== PROBLEM TO SOLVE ==
Beginning at the line that contains "(h : Config.maxProgram" and ending at the last line of the entries, write out each line exactly; include nothing outside that span.

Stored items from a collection
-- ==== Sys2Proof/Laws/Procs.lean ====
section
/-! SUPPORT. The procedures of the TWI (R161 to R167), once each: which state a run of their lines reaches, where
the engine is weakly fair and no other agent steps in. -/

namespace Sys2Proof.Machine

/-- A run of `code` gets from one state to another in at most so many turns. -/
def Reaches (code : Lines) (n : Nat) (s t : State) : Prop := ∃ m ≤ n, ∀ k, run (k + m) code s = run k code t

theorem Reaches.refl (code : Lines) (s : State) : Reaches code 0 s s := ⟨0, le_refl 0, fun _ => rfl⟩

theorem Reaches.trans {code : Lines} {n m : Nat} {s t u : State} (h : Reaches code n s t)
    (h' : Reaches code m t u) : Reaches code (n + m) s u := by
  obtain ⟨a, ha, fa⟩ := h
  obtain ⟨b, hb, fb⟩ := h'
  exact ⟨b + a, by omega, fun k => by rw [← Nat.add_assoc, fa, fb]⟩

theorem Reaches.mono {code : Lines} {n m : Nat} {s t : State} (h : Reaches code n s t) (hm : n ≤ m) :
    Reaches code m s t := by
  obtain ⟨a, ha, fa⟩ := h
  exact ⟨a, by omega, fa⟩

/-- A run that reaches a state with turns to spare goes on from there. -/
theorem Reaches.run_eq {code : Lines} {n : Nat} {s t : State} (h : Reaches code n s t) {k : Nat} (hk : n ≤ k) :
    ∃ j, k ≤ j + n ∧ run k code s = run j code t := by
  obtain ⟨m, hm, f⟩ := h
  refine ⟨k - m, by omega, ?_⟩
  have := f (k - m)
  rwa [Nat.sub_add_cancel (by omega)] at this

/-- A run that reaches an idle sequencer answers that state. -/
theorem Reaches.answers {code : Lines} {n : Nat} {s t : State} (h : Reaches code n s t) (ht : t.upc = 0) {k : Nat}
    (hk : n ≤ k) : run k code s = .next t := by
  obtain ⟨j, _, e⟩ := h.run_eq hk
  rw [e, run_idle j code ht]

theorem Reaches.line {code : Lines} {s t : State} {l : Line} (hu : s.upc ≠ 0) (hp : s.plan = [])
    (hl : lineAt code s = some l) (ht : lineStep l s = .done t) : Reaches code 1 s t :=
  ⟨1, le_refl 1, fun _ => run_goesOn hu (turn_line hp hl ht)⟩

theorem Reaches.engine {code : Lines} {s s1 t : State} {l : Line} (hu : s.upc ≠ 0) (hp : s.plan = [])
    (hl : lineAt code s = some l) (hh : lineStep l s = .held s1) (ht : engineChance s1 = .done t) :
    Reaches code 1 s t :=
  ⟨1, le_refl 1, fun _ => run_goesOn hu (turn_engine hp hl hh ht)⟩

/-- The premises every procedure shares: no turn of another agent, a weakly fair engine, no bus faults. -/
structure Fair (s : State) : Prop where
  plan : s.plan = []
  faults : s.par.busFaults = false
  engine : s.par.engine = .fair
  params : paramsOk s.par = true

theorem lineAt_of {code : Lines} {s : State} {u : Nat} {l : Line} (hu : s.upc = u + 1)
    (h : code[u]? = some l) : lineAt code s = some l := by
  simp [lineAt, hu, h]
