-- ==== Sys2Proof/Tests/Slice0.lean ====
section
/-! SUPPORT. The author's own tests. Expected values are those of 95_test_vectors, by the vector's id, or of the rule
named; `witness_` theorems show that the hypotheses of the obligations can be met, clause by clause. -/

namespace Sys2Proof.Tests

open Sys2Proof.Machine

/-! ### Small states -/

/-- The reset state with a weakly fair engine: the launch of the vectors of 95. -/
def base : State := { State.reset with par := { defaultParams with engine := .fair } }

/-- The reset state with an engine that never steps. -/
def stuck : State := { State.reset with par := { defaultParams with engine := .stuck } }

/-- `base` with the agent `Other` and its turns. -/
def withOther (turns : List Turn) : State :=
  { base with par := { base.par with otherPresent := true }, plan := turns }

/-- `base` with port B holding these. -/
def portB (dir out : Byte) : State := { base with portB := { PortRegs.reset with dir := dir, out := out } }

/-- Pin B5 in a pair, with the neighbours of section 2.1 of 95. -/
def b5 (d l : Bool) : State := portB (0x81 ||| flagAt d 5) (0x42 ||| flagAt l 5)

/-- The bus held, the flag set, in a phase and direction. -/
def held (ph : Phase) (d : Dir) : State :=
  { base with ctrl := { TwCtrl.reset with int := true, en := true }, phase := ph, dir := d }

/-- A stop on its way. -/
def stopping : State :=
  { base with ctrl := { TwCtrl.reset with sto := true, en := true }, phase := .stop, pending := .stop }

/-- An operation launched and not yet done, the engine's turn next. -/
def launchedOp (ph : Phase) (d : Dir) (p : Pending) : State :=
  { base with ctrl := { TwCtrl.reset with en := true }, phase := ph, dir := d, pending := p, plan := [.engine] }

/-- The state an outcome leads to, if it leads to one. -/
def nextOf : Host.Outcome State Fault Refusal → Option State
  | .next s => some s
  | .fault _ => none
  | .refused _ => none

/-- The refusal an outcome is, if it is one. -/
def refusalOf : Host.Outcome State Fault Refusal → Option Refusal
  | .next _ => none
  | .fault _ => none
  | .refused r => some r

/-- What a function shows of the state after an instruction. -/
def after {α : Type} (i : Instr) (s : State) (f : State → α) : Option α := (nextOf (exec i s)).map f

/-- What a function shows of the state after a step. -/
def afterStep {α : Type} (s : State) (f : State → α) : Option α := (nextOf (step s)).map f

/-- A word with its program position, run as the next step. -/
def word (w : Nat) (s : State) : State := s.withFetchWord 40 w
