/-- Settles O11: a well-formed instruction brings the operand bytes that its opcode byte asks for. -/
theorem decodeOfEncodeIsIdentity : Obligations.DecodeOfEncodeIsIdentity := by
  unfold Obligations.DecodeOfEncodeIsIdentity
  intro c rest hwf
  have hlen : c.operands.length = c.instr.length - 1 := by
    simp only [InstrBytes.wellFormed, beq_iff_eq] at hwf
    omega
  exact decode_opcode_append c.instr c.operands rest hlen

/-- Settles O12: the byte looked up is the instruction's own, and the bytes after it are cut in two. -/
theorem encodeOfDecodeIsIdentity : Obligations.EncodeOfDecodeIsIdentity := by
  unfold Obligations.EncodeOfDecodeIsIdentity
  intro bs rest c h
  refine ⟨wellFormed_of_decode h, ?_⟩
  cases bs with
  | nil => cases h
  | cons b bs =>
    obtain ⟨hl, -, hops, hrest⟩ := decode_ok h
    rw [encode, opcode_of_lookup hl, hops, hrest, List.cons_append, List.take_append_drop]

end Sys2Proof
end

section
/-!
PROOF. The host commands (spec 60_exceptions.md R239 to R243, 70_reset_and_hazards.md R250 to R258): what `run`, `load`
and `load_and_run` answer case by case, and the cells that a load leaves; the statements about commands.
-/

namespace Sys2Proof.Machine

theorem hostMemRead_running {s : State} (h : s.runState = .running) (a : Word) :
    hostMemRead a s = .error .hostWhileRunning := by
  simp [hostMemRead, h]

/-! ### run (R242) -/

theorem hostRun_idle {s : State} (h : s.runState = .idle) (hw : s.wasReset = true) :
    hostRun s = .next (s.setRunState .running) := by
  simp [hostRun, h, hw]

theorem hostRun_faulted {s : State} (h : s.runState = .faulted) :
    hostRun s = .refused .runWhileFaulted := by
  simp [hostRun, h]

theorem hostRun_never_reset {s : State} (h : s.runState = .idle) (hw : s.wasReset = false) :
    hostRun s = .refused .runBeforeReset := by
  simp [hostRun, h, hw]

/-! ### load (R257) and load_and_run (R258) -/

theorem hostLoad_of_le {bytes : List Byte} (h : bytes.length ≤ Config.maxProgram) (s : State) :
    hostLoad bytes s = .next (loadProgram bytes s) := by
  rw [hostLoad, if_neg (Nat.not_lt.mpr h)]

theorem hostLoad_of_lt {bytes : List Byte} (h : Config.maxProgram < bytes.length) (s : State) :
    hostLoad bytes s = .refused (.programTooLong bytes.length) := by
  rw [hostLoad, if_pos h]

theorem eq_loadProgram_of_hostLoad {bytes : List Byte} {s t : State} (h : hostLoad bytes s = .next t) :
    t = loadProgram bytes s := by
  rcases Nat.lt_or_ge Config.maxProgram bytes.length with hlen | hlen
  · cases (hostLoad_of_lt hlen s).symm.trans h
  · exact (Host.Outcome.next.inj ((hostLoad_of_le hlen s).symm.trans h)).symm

== EXERCISE RESULT ==
theorem hostLoad_of_lt {bytes : List Byte} (h : Config.maxProgram < bytes.length) (s : State) :
    hostLoad bytes s = .refused (.programTooLong bytes.length) := by
  rw [hostLoad, if_pos h]

theorem eq_loadProgram_of_hostLoad {bytes : List Byte} {s t : State} (h : hostLoad bytes s = .next t) :
    t = loadProgram bytes s := by
  rcases Nat.lt_or_ge Config.maxProgram bytes.length with hlen | hlen
  · cases (hostLoad_of_lt hlen s).symm.trans h
  · exact (Host.Outcome.next.inj ((hostLoad_of_le hlen s).symm.trans h)).symm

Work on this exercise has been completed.